Enraged when Pelosi became the highest-level U.S. visitor in 25 years to the self-governed island that Beijing regards as its territory, China launched military drills in the seas and skies around Taiwan on Thursday. The live-fire drills, the largest ever conducted by China in the Taiwan Strait, are scheduled to continue until noon on Sunday.
Taiwan’s defence ministry said on Friday it scrambled jets to warn away Chinese aircraft that it said entered the island’s air defence zone, some of which crossed the Taiwan Strait median line, an unofficial buffer separating the two sides.
A total of 68 Chinese military aircraft and 13 navy ships had conducted missions in the strait, the ministry said.
China’s Eastern Theater Command of the People’s Liberation Army (PLA) said in a statement it conducted air and sea drills to the north, southwest and east of Taiwan on Friday “to test the troops’ joint combat capabilities.”
U.S. Secretary of State Antony Blinken said Washington has repeatedly made clear to Beijing it does not seek a crisis over Pelosi’s visit to Taiwan earlier this week during a congressional tour of Asia.
“There is no justification for this extreme, disproportionate and escalatory military response,” he told a news conference on the sidelines of ASEAN regional meetings in Cambodia, adding, “Now, they’ve taken dangerous acts to a new level”.
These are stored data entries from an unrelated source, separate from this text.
-- ==== Sys2Proof/Laws/State.lean ====
section
/-! SUPPORT. What each update of the state leaves unchanged: one lemma for each field, and for each way of reading a
register, a tile, a paddock, a link or memory, that the update does not touch. -/
namespace Sys2Proof.Machine

/-! ### `State.setReg` -/

@[simp] theorem State.setReg_pending (s : State) (r : RegId) (i j v : Nat) : (s.setReg r i j v).pending = s.pending := rfl
@[simp] theorem State.setReg_mem (s : State) (r : RegId) (i j v : Nat) : (s.setReg r i j v).mem = s.mem := rfl
@[simp] theorem State.setReg_hbmUe (s : State) (r : RegId) (i j v : Nat) : (s.setReg r i j v).hbmUe = s.hbmUe := rfl
@[simp] theorem State.setReg_hbmCe (s : State) (r : RegId) (i j v : Nat) : (s.setReg r i j v).hbmCe = s.hbmCe := rfl
@[simp] theorem State.setReg_hbmOndie (s : State) (r : RegId) (i j v : Nat) : (s.setReg r i j v).hbmOndie = s.hbmOndie := rfl
@[simp] theorem State.setReg_reads (s : State) (r : RegId) (i j v : Nat) : (s.setReg r i j v).reads = s.reads := rfl
@[simp] theorem State.setReg_scrubAt (s : State) (r : RegId) (i j v : Nat) : (s.setReg r i j v).scrubAt = s.scrubAt := rfl
@[simp] theorem State.setReg_hbmCool (s : State) (r : RegId) (i j v : Nat) : (s.setReg r i j v).hbmCool = s.hbmCool := rfl
@[simp] theorem State.setReg_bankActs (s : State) (r : RegId) (i j v : Nat) : (s.setReg r i j v).bankActs = s.bankActs := rfl
@[simp] theorem State.setReg_tiles (s : State) (r : RegId) (i j v : Nat) : (s.setReg r i j v).tiles = s.tiles := rfl
@[simp] theorem State.setReg_pads (s : State) (r : RegId) (i j v : Nat) : (s.setReg r i j v).pads = s.pads := rfl
@[simp] theorem State.setReg_grants (s : State) (r : RegId) (i j v : Nat) : (s.setReg r i j v).grants = s.grants := rfl
@[simp] theorem State.setReg_lastPad (s : State) (r : RegId) (i j v : Nat) : (s.setReg r i j v).lastPad = s.lastPad := rfl
@[simp] theorem State.setReg_flagHold (s : State) (r : RegId) (i j v : Nat) : (s.setReg r i j v).flagHold = s.flagHold := rfl
@[simp] theorem State.setReg_gets (s : State) (r : RegId) (i j v : Nat) : (s.setReg r i j v).gets = s.gets := rfl
@[simp] theorem State.setReg_input (s : State) (r : RegId) (i j v : Nat) : (s.setReg r i j v).input = s.input := rfl
@[simp] theorem State.setReg_output (s : State) (r : RegId) (i j v : Nat) : (s.setReg r i j v).output = s.output := rfl
@[simp] theorem State.setReg_delivered (s : State) (r : RegId) (i j v : Nat) : (s.setReg r i j v).delivered = s.delivered := rfl
@[simp] theorem State.setReg_uc0 (s : State) (r : RegId) (i j v : Nat) : (s.setReg r i j v).uc0 = s.uc0 := rfl
@[simp] theorem State.setReg_uc1 (s : State) (r : RegId) (i j v : Nat) : (s.setReg r i j v).uc1 = s.uc1 := rfl
@[simp] theorem State.setReg_mc0 (s : State) (r : RegId) (i j v : Nat) : (s.setReg r i j v).mc0 = s.mc0 := rfl
@[simp] theorem State.setReg_mc1 (s : State) (r : RegId) (i j v : Nat) : (s.setReg r i j v).mc1 = s.mc1 := rfl
@[simp] theorem State.setReg_lanes (s : State) (r : RegId) (i j v : Nat) : (s.setReg r i j v).lanes = s.lanes := rfl
@[simp] theorem State.setReg_links (s : State) (r : RegId) (i j v : Nat) : (s.setReg r i j v).links = s.links := rfl
@[simp] theorem State.setReg_accepted (s : State) (r : RegId) (i j v : Nat) : (s.setReg r i j v).accepted = s.accepted := rfl
@[simp] theorem State.setReg_routed (s : State) (r : RegId) (i j v : Nat) : (s.setReg r i j v).routed = s.routed := rfl
@[simp] theorem State.setReg_beat (s : State) (r : RegId) (i j v : Nat) : (s.setReg r i j v).beat = s.beat := rfl
@[simp] theorem State.setReg_slot0 (s : State) (r : RegId) (i j v : Nat) : (s.setReg r i j v).slot0 = s.slot0 := rfl
@[simp] theorem State.setReg_slot1 (s : State) (r : RegId) (i j v : Nat) : (s.setReg r i j v).slot1 = s.slot1 := rfl
@[simp] theorem State.setReg_circ0 (s : State) (r : RegId) (i j v : Nat) : (s.setReg r i j v).circ0 = s.circ0 := rfl
@[simp] theorem State.setReg_circ1 (s : State) (r : RegId) (i j v : Nat) : (s.setReg r i j v).circ1 = s.circ1 := rfl
@[simp] theorem State.setReg_steer0 (s : State) (r : RegId) (i j v : Nat) : (s.setReg r i j v).steer0 = s.steer0 := rfl
@[simp] theorem State.setReg_steer1 (s : State) (r : RegId) (i j v : Nat) : (s.setReg r i j v).steer1 = s.steer1 := rfl
@[simp] theorem State.setReg_fold (s : State) (r : RegId) (i j v : Nat) : (s.setReg r i j v).fold = s.fold := rfl
@[simp] theorem State.setReg_commits (s : State) (r : RegId) (i j v : Nat) : (s.setReg r i j v).commits = s.commits := rfl
@[simp] theorem State.setReg_pair (s : State) (r : RegId) (i j v : Nat) : (s.setReg r i j v).pair = s.pair := rfl
@[simp] theorem State.setReg_limiter (s : State) (r : RegId) (i j v : Nat) : (s.setReg r i j v).limiter = s.limiter := rfl
@[simp] theorem State.setReg_padReset (s : State) (r : RegId) (i j v : Nat) : (s.setReg r i j v).padReset = s.padReset := rfl
@[simp] theorem State.setReg_chipReset (s : State) (r : RegId) (i j v : Nat) : (s.setReg r i j v).chipReset = s.chipReset := rfl
@[simp] theorem State.setReg_out (s : State) (r : RegId) (i j v : Nat) : (s.setReg r i j v).out = s.out := rfl
@[simp] theorem State.setReg_cores (s : State) (r : RegId) (i j v : Nat) : (s.setReg r i j v).cores = s.cores := rfl
@[simp] theorem State.setReg_pcie (s : State) (r : RegId) (i j v : Nat) : (s.setReg r i j v).pcie = s.pcie := rfl
@[simp] theorem State.setReg_lastTag (s : State) (r : RegId) (i j v : Nat) : (s.setReg r i j v).lastTag = s.lastTag := rfl
@[simp] theorem State.setReg_meters (s : State) (r : RegId) (i j v : Nat) : (s.setReg r i j v).meters = s.meters := rfl
@[simp] theorem State.setReg_fuse (s : State) (r : RegId) (i j v : Nat) : (s.setReg r i j v).fuse = s.fuse := rfl
@[simp] theorem State.setReg_recovery (s : State) (r : RegId) (i j v : Nat) : (s.setReg r i j v).recovery = s.recovery := rfl
@[simp] theorem State.setReg_power (s : State) (r : RegId) (i j v : Nat) : (s.setReg r i j v).power = s.power := rfl
@[simp] theorem State.setReg_boot (s : State) (r : RegId) (i j v : Nat) : (s.setReg r i j v).boot = s.boot := rfl
@[simp] theorem State.setReg_muster (s : State) (r : RegId) (i j v : Nat) : (s.setReg r i j v).muster = s.muster := rfl
@[simp] theorem State.setReg_mgmt (s : State) (r : RegId) (i j v : Nat) : (s.setReg r i j v).mgmt = s.mgmt := rfl
@[simp] theorem State.setReg_flash (s : State) (r : RegId) (i j v : Nat) : (s.setReg r i j v).flash = s.flash := rfl
@[simp] theorem State.setReg_tray (s : State) (r : RegId) (i j v : Nat) : (s.setReg r i j v).tray = s.tray := rfl
@[simp] theorem State.setReg_beatNo (s : State) (r : RegId) (i j v : Nat) : (s.setReg r i j v).beatNo = s.beatNo := rfl
@[simp] theorem State.setReg_now (s : State) (r : RegId) (i j v : Nat) : (s.setReg r i j v).now = s.now := rfl
@[simp] theorem State.setReg_fresh (s : State) (r : RegId) (i j v : Nat) : (s.setReg r i j v).fresh = s.fresh := rfl
@[simp] theorem State.setReg_tile (s : State) (r : RegId) (i j v : Nat) (n' : Nat) : (s.setReg r i j v).tile n' = s.tile n' := rfl
@[simp] theorem State.setReg_pad (s : State) (r : RegId) (i j v : Nat) (q' : Nat) : (s.setReg r i j v).pad q' = s.pad q' := rfl
@[simp] theorem State.setReg_link (s : State) (r : RegId) (i j v : Nat) (p' : Nat) : (s.setReg r i j v).link p' = s.link p' := rfl
@[simp] theorem State.setReg_bytes (s : State) (r : RegId) (i j v : Nat) (a' n' : Nat) : (s.setReg r i j v).bytes a' n' = s.bytes a' n' := rfl
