/-- The causes that the address rules of R153 give. -/
theorem target_fault_lt (s : State) (n a size align cause : Nat) (regs : Bool)
    (h : s.target n a size align regs = .fault cause) : cause < 32 := by
  unfold State.target at h
  split at h
  · cases h; decide
  · dsimp only at h
    split at h
    all_goals
      repeat' split at h
      all_goals cases h
      all_goals decide

theorem vecFault_lt (s : State) (n w base stride cause a : Nat) (h : s.vecFault n w base stride = some (cause, a)) :
    cause < 32 := by
  unfold State.vecFault at h
  split at h
  · split at h
    next hc => cases h; exact target_fault_lt _ _ _ _ _ _ _ hc
    next => cases h
  · obtain ⟨i, -, hi⟩ := List.exists_of_findSome?_eq_some h
    split at hi
    next hc => cases hi; exact target_fault_lt _ _ _ _ _ _ _ hc
    next => cases hi

/-! ### Completion -/

theorem aset_aset {α : Type} (t : Assoc α) (k : Nat) (v u : α) : aset (aset t k v) k u = aset t k u := by
  induction t with
  | nil => simp [aset]
  | cons e t ih =>
    obtain ⟨j, x⟩ := e
    by_cases below : k < j
    · simp [aset, below]
    · by_cases same : k = j
      · simp [aset, same]
      · simp [aset, below, same, ih]

theorem setTile_setTile (s : State) (n : Nat) (x y : Tile) : (s.setTile n x).setTile n y = s.setTile n y := by
  simp only [State.setTile, aset_aset]

theorem toNat_ofNat_of_lt {k v : Nat} (h : v < 2 ^ k) : (BitVec.ofNat k v).toNat = v := by
  rw [BitVec.toNat_ofNat, Nat.mod_eq_of_lt h]

theorem vr_setV_same (x : Tile) (r v : Nat) (hr : r < x.v.length) (hv : v < 2 ^ 2048) : (x.setV r v).vr r = v := by
  rw [Tile.vr, Tile.setV, lget_lset_same _ _ _ _ hr]
  exact toNat_ofNat_of_lt hv

theorem toNat_lt {k : Nat} (v : BitVec k) : v.toNat < 2 ^ k := v.isLt

theorem vr_lt (x : Tile) (r : Nat) : x.vr r < 2 ^ 2048 := toNat_lt _

theorem vr_setV_other (x : Tile) (r q v : Nat) (h : q ≠ r) : (x.setV r v).vr q = x.vr q := by
  rw [Tile.vr, Tile.setV, lget_lset_other _ _ _ _ _ (Ne.symm h)]; rfl

theorem iF1_lt (w : Nat) : iF1 w < 32 := bitsOf_lt w 53 49

/-- A tile whose oldest vector command has left the queue, `cs` behind it. -/
def Tile.takeVec (x : Tile) (now : Nat) (cs : List VecCmd) : Tile :=
  { x with vecq := cs, watch := { x.watch with vec := now } }

/-- The state with the oldest vector command taken from its queue. -/
def State.takeVec (s : State) (n : Nat) (cs : List VecCmd) : State := s.setTile n ((s.tile n).takeVec s.now cs)

section
variable {n : Nat} {s : State} {c : VecCmd} {cs : List VecCmd}
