-- ==== Sys2Proof/Word.lean ====
section
/-! DEFINITION. The word types of the libcgc AES-128 core (00_scope.md section 6.1, R7; 30_encoding.md R81). -/

namespace Sys2Proof

/-- A byte: 8 bits, bit 0 least significant (00_scope.md section 6.1). -/
abbrev Byte := BitVec 8

/-- A word: 32 bits (00_scope.md section 6.1). -/
abbrev Word := BitVec 32

/-- A block: 16 bytes on a 128-bit bus, byte `b[k]` in bits `[127-8k : 120-8k]`, so that the 32-digit hexadecimal
spelling read as one numeral is the value (00_scope.md R7). -/
abbrev Block := BitVec 128

/-- A command seen as one word: opcode in bits 135:128, operand in bits 127:0 (30_encoding.md R81). -/
abbrev CmdWord := BitVec 136

end Sys2Proof
end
Blinken emphasised that the United States would not take actions to provoke a crisis, but it would continue to support regional allies and conduct standard air and maritime transit through the Taiwan Strait.
“We will fly, sail and operate wherever international law allows,” he said.
A U.S. official, speaking on the condition of anonymity, said Chinese officials had not responded to calls made by senior Pentagon officials this week, but the move was seen as China showing displeasure over the Pelosi trip rather than severing the channel between senior defense officials including U.S. Defense Secretary Lloyd Austin.
Chinese foreign minister Wang Yi told a media briefing after the ASEAN meetings: “I heard that U.S. Secretary of State Blinken held his news conference and spread some misinformation and was not speaking truthfully.”
“We wish to issue a warning to the United States: Do not act rashly, do not create a greater crisis,” Wang said.
Jing Quan, a senior Chinese Embassy official in Washington, echoed that, telling a briefing: “The only way out of this crisis is that the U.S. side must take measures immediately to rectify its mistakes and eliminate the grave impact of Pelosi’s visit.”
He said Washington should “avoid pushing China-U.S. relations down the dangerous track of conflict and confrontation”.